In 2002, a review of the Commission's service and operational standards concluded that, under current procedures, it takes up to two years to investigate a complaint. The review confirmed that the approach by which it had been processing complaints did not lend itself to setting reasonable service standards. The length of the complaint process and the fact that the backlog was endemic led to the conclusion that major reform to the business model was needed. The comprehensive reform of the complaint process began in the fall of 2002.
Such backlogs for such a tribunal are an invitation to abuse. This is not justice in any sense of the term. It is arbitrary application of opinion.

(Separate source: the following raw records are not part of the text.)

-- ==== Sys2Proof/Laws/State.lean ====
section
/-! SUPPORT. The fields of State after each update, and registers after a write to a register. -/

namespace Sys2Proof.Machine

/-! ## setD -/

@[simp] theorem State.setD_cfg (s : State) (n : RegNum) (v : Word) : (s.setD n v).cfg = s.cfg := rfl
@[simp] theorem State.setD_a (s : State) (n : RegNum) (v : Word) : (s.setD n v).a = s.a := rfl
@[simp] theorem State.setD_usp (s : State) (n : RegNum) (v : Word) : (s.setD n v).usp = s.usp := rfl
@[simp] theorem State.setD_ssp (s : State) (n : RegNum) (v : Word) : (s.setD n v).ssp = s.ssp := rfl
@[simp] theorem State.setD_msp (s : State) (n : RegNum) (v : Word) : (s.setD n v).msp = s.msp := rfl
@[simp] theorem State.setD_pc (s : State) (n : RegNum) (v : Word) : (s.setD n v).pc = s.pc := rfl
@[simp] theorem State.setD_sys (s : State) (n : RegNum) (v : Word) : (s.setD n v).sys = s.sys := rfl
@[simp] theorem State.setD_ccr (s : State) (n : RegNum) (v : Word) : (s.setD n v).ccr = s.ccr := rfl
@[simp] theorem State.setD_vbr (s : State) (n : RegNum) (v : Word) : (s.setD n v).vbr = s.vbr := rfl
@[simp] theorem State.setD_run (s : State) (n : RegNum) (v : Word) : (s.setD n v).run = s.run := rfl
@[simp] theorem State.setD_mem (s : State) (n : RegNum) (v : Word) : (s.setD n v).mem = s.mem := rfl
@[simp] theorem State.setD_pins (s : State) (n : RegNum) (v : Word) : (s.setD n v).pins = s.pins := rfl
@[simp] theorem State.setD_inputs (s : State) (n : RegNum) (v : Word) : (s.setD n v).inputs = s.inputs := rfl
@[simp] theorem State.setD_resetPulses (s : State) (n : RegNum) (v : Word) : (s.setD n v).resetPulses = s.resetPulses := rfl
@[simp] theorem State.setD_stale (s : State) (n : RegNum) (v : Word) : (s.setD n v).stale = s.stale := rfl
@[simp] theorem State.setD_tracing (s : State) (n : RegNum) (v : Word) : (s.setD n v).tracing = s.tracing := rfl
@[simp] theorem State.setD_draws (s : State) (n : RegNum) (v : Word) : (s.setD n v).draws = s.draws := rfl

/-! ## setDPart -/

@[simp] theorem State.setDPart_cfg (s : State) (sz : Size) (n : RegNum) (v : Word) : (s.setDPart sz n v).cfg = s.cfg := rfl
@[simp] theorem State.setDPart_a (s : State) (sz : Size) (n : RegNum) (v : Word) : (s.setDPart sz n v).a = s.a := rfl
@[simp] theorem State.setDPart_usp (s : State) (sz : Size) (n : RegNum) (v : Word) : (s.setDPart sz n v).usp = s.usp := rfl
@[simp] theorem State.setDPart_ssp (s : State) (sz : Size) (n : RegNum) (v : Word) : (s.setDPart sz n v).ssp = s.ssp := rfl
@[simp] theorem State.setDPart_msp (s : State) (sz : Size) (n : RegNum) (v : Word) : (s.setDPart sz n v).msp = s.msp := rfl
@[simp] theorem State.setDPart_pc (s : State) (sz : Size) (n : RegNum) (v : Word) : (s.setDPart sz n v).pc = s.pc := rfl
@[simp] theorem State.setDPart_sys (s : State) (sz : Size) (n : RegNum) (v : Word) : (s.setDPart sz n v).sys = s.sys := rfl
@[simp] theorem State.setDPart_ccr (s : State) (sz : Size) (n : RegNum) (v : Word) : (s.setDPart sz n v).ccr = s.ccr := rfl
@[simp] theorem State.setDPart_vbr (s : State) (sz : Size) (n : RegNum) (v : Word) : (s.setDPart sz n v).vbr = s.vbr := rfl
@[simp] theorem State.setDPart_run (s : State) (sz : Size) (n : RegNum) (v : Word) : (s.setDPart sz n v).run = s.run := rfl
@[simp] theorem State.setDPart_mem (s : State) (sz : Size) (n : RegNum) (v : Word) : (s.setDPart sz n v).mem = s.mem := rfl
@[simp] theorem State.setDPart_pins (s : State) (sz : Size) (n : RegNum) (v : Word) : (s.setDPart sz n v).pins = s.pins := rfl
@[simp] theorem State.setDPart_inputs (s : State) (sz : Size) (n : RegNum) (v : Word) : (s.setDPart sz n v).inputs = s.inputs := rfl
@[simp] theorem State.setDPart_resetPulses (s : State) (sz : Size) (n : RegNum) (v : Word) : (s.setDPart sz n v).resetPulses = s.resetPulses := rfl
@[simp] theorem State.setDPart_stale (s : State) (sz : Size) (n : RegNum) (v : Word) : (s.setDPart sz n v).stale = s.stale := rfl
@[simp] theorem State.setDPart_tracing (s : State) (sz : Size) (n : RegNum) (v : Word) : (s.setDPart sz n v).tracing = s.tracing := rfl
@[simp] theorem State.setDPart_draws (s : State) (sz : Size) (n : RegNum) (v : Word) : (s.setDPart sz n v).draws = s.draws := rfl

/-! ## setSr -/

@[simp] theorem State.setSr_cfg (s : State) (w : Word16) : (s.setSr w).cfg = s.cfg := rfl
@[simp] theorem State.setSr_d (s : State) (w : Word16) : (s.setSr w).d = s.d := rfl
@[simp] theorem State.setSr_a (s : State) (w : Word16) : (s.setSr w).a = s.a := rfl
@[simp] theorem State.setSr_usp (s : State) (w : Word16) : (s.setSr w).usp = s.usp := rfl
@[simp] theorem State.setSr_ssp (s : State) (w : Word16) : (s.setSr w).ssp = s.ssp := rfl
@[simp] theorem State.setSr_msp (s : State) (w : Word16) : (s.setSr w).msp = s.msp := rfl
@[simp] theorem State.setSr_pc (s : State) (w : Word16) : (s.setSr w).pc = s.pc := rfl
@[simp] theorem State.setSr_vbr (s : State) (w : Word16) : (s.setSr w).vbr = s.vbr := rfl
@[simp] theorem State.setSr_run (s : State) (w : Word16) : (s.setSr w).run = s.run := rfl
@[simp] theorem State.setSr_mem (s : State) (w : Word16) : (s.setSr w).mem = s.mem := rfl
@[simp] theorem State.setSr_pins (s : State) (w : Word16) : (s.setSr w).pins = s.pins := rfl
@[simp] theorem State.setSr_inputs (s : State) (w : Word16) : (s.setSr w).inputs = s.inputs := rfl
@[simp] theorem State.setSr_resetPulses (s : State) (w : Word16) : (s.setSr w).resetPulses = s.resetPulses := rfl
@[simp] theorem State.setSr_stale (s : State) (w : Word16) : (s.setSr w).stale = s.stale := rfl
@[simp] theorem State.setSr_tracing (s : State) (w : Word16) : (s.setSr w).tracing = s.tracing := rfl
@[simp] theorem State.setSr_draws (s : State) (w : Word16) : (s.setSr w).draws = s.draws := rfl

Are human rights commissions arbitrary? Must we respect their decisions? Apparently not - according to Gerald Tremblay, the Mayor of Montreal. He just ignores decisions of human rights tribunals:
LinkThe Quebec Human Rights Commission has found in favour of four Montreal teens who claimed they were victims of racial profiling by the Montreal police.
The commission recommended in a decision made public yesterday that the city put measures in place to put an end to racial profiling.
It also ordered the city to pay $47,000 in damages plus interest to the four teens and their families for the incidents that took place in August, 2003.
But the cheque isn't exactly in the mail, Montreal's La Presse reports today. Mayor Gerald Tremblay says he doesn't plan to conform to the commission's recommendations and both the city and police say the officers did nothing wrong.
Edited by August1991, 21 March 2008 - 11:01 PM.